All of that led to Monday night’s press conference, where Irsay, General Manager Chris Ballard, and Saturday gathered to speak to reporters. 

Let’s break down the quote Jim Irsay uttered in his opening statement, and let’s look at it through the lens of the Frank Reich and, more importantly, the Chris Ballard era. 

“We cultivate winning cultures.”

The Indianapolis Colts are currently 3-5-1 and in a tailspin. In 2020, they made the playoffs. Last year, they missed it by one game. By the end of this year, they will be battling for the number one pick in the 2023 NFL Draft. 

They haven’t won a season-opening game since 2013. They haven’t won a division championship since 2014. 

So obviously the winning culture has been waning for years now. So firing the coach makes sense. 

The players need to take some of the blame too.

“We cultivate toughness,” Irsay said. 

That used to be what this team was built on. Those behemoths up front carried them to the best rushing attack in the NFL and kept their quarterbacks clean in years like 2018 and 2020. 

Quenton Nelson, Ryan Kelly and Braden Smith all remain from those golden years of the Ballard-Reich era. They’re the highest-paid offensive line in the league, but statistically the worst this year. 

The left tackle and right guard position are a huge hole that has made it incredibly tough on everyone else up front, and the unit has been horrible all year. 

So yeah. The players share the blame too. 

“We live by integrity.”

The audacity to say these four words, while sitting next to the general manager who has been silent this whole season.

Let’s be fair though. Chris Ballard knows talent. He drafts extremely well. And develops talent at a high level. 

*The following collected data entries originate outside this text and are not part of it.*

/-! ### wr -/

@[simp] theorem State.wr_pending (u : UnitId) (r : Reg) (v : Word) (i j : Nat) : (s.wr u r v i j).pending = s.pending := rfl
@[simp] theorem State.wr_now (u : UnitId) (r : Reg) (v : Word) (i j : Nat) : (s.wr u r v i j).now = s.now := rfl
@[simp] theorem State.wr_mono (u : UnitId) (r : Reg) (v : Word) (i j : Nat) : (s.wr u r v i j).mono = s.mono := rfl
@[simp] theorem State.wr_freeCtr (u : UnitId) (r : Reg) (v : Word) (i j : Nat) : (s.wr u r v i j).freeCtr = s.freeCtr := rfl
@[simp] theorem State.wr_resp (u : UnitId) (r : Reg) (v : Word) (i j : Nat) : (s.wr u r v i j).resp = s.resp := rfl
@[simp] theorem State.wr_out (u : UnitId) (r : Reg) (v : Word) (i j : Nat) : (s.wr u r v i j).out = s.out := rfl
@[simp] theorem State.wr_regs (u : UnitId) (r : Reg) (v : Word) (i j : Nat) : (s.wr u r v i j).regs = mapSet (BitVec.ofNat 32 r.reset) s.regs (regAddr u r i j) v := rfl
@[simp] theorem State.wr_units (u : UnitId) (r : Reg) (v : Word) (i j : Nat) : (s.wr u r v i j).units = s.units := rfl
@[simp] theorem State.wr_latches (u : UnitId) (r : Reg) (v : Word) (i j : Nat) : (s.wr u r v i j).latches = s.latches := rfl
@[simp] theorem State.wr_tusUp (u : UnitId) (r : Reg) (v : Word) (i j : Nat) : (s.wr u r v i j).tusUp = s.tusUp := rfl
@[simp] theorem State.wr_mode (u : UnitId) (r : Reg) (v : Word) (i j : Nat) : (s.wr u r v i j).mode = s.mode := rfl
@[simp] theorem State.wr_sward (u : UnitId) (r : Reg) (v : Word) (i j : Nat) : (s.wr u r v i j).sward = s.sward := rfl
@[simp] theorem State.wr_fault (u : UnitId) (r : Reg) (v : Word) (i j : Nat) : (s.wr u r v i j).fault = s.fault := rfl
@[simp] theorem State.wr_peat (u : UnitId) (r : Reg) (v : Word) (i j : Nat) : (s.wr u r v i j).peat = s.peat := rfl
@[simp] theorem State.wr_time (u : UnitId) (r : Reg) (v : Word) (i j : Nat) : (s.wr u r v i j).time = s.time := rfl
@[simp] theorem State.wr_ling (u : UnitId) (r : Reg) (v : Word) (i j : Nat) : (s.wr u r v i j).ling = s.ling := rfl
@[simp] theorem State.wr_mem (u : UnitId) (r : Reg) (v : Word) (i j : Nat) : (s.wr u r v i j).mem = s.mem := rfl
@[simp] theorem State.wr_meas (u : UnitId) (r : Reg) (v : Word) (i j : Nat) : (s.wr u r v i j).meas = s.meas := rfl
@[simp] theorem State.wr_act (u : UnitId) (r : Reg) (v : Word) (i j : Nat) : (s.wr u r v i j).act = s.act := rfl
@[simp] theorem State.wr_eth (u : UnitId) (r : Reg) (v : Word) (i j : Nat) : (s.wr u r v i j).eth = s.eth := rfl
@[simp] theorem State.wr_sedge (u : UnitId) (r : Reg) (v : Word) (i j : Nat) : (s.wr u r v i j).sedge = s.sedge := rfl
@[simp] theorem State.wr_pcie (u : UnitId) (r : Reg) (v : Word) (i j : Nat) : (s.wr u r v i j).pcie = s.pcie := rfl
@[simp] theorem State.wr_tel (u : UnitId) (r : Reg) (v : Word) (i j : Nat) : (s.wr u r v i j).tel = s.tel := rfl
@[simp] theorem State.wr_gorse (u : UnitId) (r : Reg) (v : Word) (i j : Nat) : (s.wr u r v i j).gorse = s.gorse := rfl
@[simp] theorem State.wr_dap (u : UnitId) (r : Reg) (v : Word) (i j : Nat) : (s.wr u r v i j).dap = s.dap := rfl
@[simp] theorem State.wr_trace (u : UnitId) (r : Reg) (v : Word) (i j : Nat) : (s.wr u r v i j).trace = s.trace := rfl

/-! ### setUnit -/

@[simp] theorem State.setUnit_pending (u : UnitId) (x : UnitRt) : (s.setUnit u x).pending = s.pending := rfl
@[simp] theorem State.setUnit_now (u : UnitId) (x : UnitRt) : (s.setUnit u x).now = s.now := rfl
@[simp] theorem State.setUnit_mono (u : UnitId) (x : UnitRt) : (s.setUnit u x).mono = s.mono := rfl
@[simp] theorem State.setUnit_freeCtr (u : UnitId) (x : UnitRt) : (s.setUnit u x).freeCtr = s.freeCtr := rfl
@[simp] theorem State.setUnit_resp (u : UnitId) (x : UnitRt) : (s.setUnit u x).resp = s.resp := rfl
@[simp] theorem State.setUnit_out (u : UnitId) (x : UnitRt) : (s.setUnit u x).out = s.out := rfl
@[simp] theorem State.setUnit_regs (u : UnitId) (x : UnitRt) : (s.setUnit u x).regs = s.regs := rfl
@[simp] theorem State.setUnit_units (u : UnitId) (x : UnitRt) : (s.setUnit u x).units = mapSet {} s.units u.base x := rfl
@[simp] theorem State.setUnit_latches (u : UnitId) (x : UnitRt) : (s.setUnit u x).latches = s.latches := rfl
@[simp] theorem State.setUnit_tusUp (u : UnitId) (x : UnitRt) : (s.setUnit u x).tusUp = s.tusUp := rfl
@[simp] theorem State.setUnit_mode (u : UnitId) (x : UnitRt) : (s.setUnit u x).mode = s.mode := rfl
@[simp] theorem State.setUnit_sward (u : UnitId) (x : UnitRt) : (s.setUnit u x).sward = s.sward := rfl
@[simp] theorem State.setUnit_fault (u : UnitId) (x : UnitRt) : (s.setUnit u x).fault = s.fault := rfl
@[simp] theorem State.setUnit_peat (u : UnitId) (x : UnitRt) : (s.setUnit u x).peat = s.peat := rfl
@[simp] theorem State.setUnit_time (u : UnitId) (x : UnitRt) : (s.setUnit u x).time = s.time := rfl
@[simp] theorem State.setUnit_ling (u : UnitId) (x : UnitRt) : (s.setUnit u x).ling = s.ling := rfl
@[simp] theorem State.setUnit_mem (u : UnitId) (x : UnitRt) : (s.setUnit u x).mem = s.mem := rfl
@[simp] theorem State.setUnit_meas (u : UnitId) (x : UnitRt) : (s.setUnit u x).meas = s.meas := rfl
@[simp] theorem State.setUnit_act (u : UnitId) (x : UnitRt) : (s.setUnit u x).act = s.act := rfl
@[simp] theorem State.setUnit_eth (u : UnitId) (x : UnitRt) : (s.setUnit u x).eth = s.eth := rfl
@[simp] theorem State.setUnit_sedge (u : UnitId) (x : UnitRt) : (s.setUnit u x).sedge = s.sedge := rfl
@[simp] theorem State.setUnit_pcie (u : UnitId) (x : UnitRt) : (s.setUnit u x).pcie = s.pcie := rfl
@[simp] theorem State.setUnit_tel (u : UnitId) (x : UnitRt) : (s.setUnit u x).tel = s.tel := rfl
@[simp] theorem State.setUnit_gorse (u : UnitId) (x : UnitRt) : (s.setUnit u x).gorse = s.gorse := rfl
@[simp] theorem State.setUnit_dap (u : UnitId) (x : UnitRt) : (s.setUnit u x).dap = s.dap := rfl
@[simp] theorem State.setUnit_trace (u : UnitId) (x : UnitRt) : (s.setUnit u x).trace = s.trace := rfl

But it’s been proven that just relying on this philosophy of building through the draft, while other teams snatch pro bowlers away in free agency, is flawed.

And through the quicksand that this season is quickly falling into, Ballard hasn’t spoken to the media once. But Monday night was the chance for tough questions to be asked.

At one point he was asked why this team looks as far away as they ever have and was posed the question “what is going on?”

He answered it by saying the defense is great and where it needs to be, but the offense still needs improvement. And added that while the media in Indy wanted him to draft a wide receiver all these years instead of an offensive line, the team all of a sudden has offensive line problems.

None of these answers actually answered the question, but they instead spotlighted Ballard deflecting, instead of taking a bigger responsibility for everything that is going on. 

When Jim Irsay was asked questions, he brought up his resume, and how he’s never hired a losing coach. 

Is that what integrity looks like? Hiding in the shadows for most of the year, making Frank Reich answer the tough questions week after week, firing him, finally showing your face, and spouting your resume to justify your decisions?

And through it all, Jeff Saturday is walking into a blitz that he couldn’t even block his way out of the back when he was in his prime. 

Everything that took place on Monday is a microcosm of what this organization suffers from at this juncture: Scapegoating, knee-jerk reactions and deflecting blame. 

If the people at the top of the Colts organization really expected more from themselves than anyone else, they would look in a mirror and be upfront and honest. 

The Indianapolis Colts are a dysfunctional football team from top to bottom. Everyone is to blame.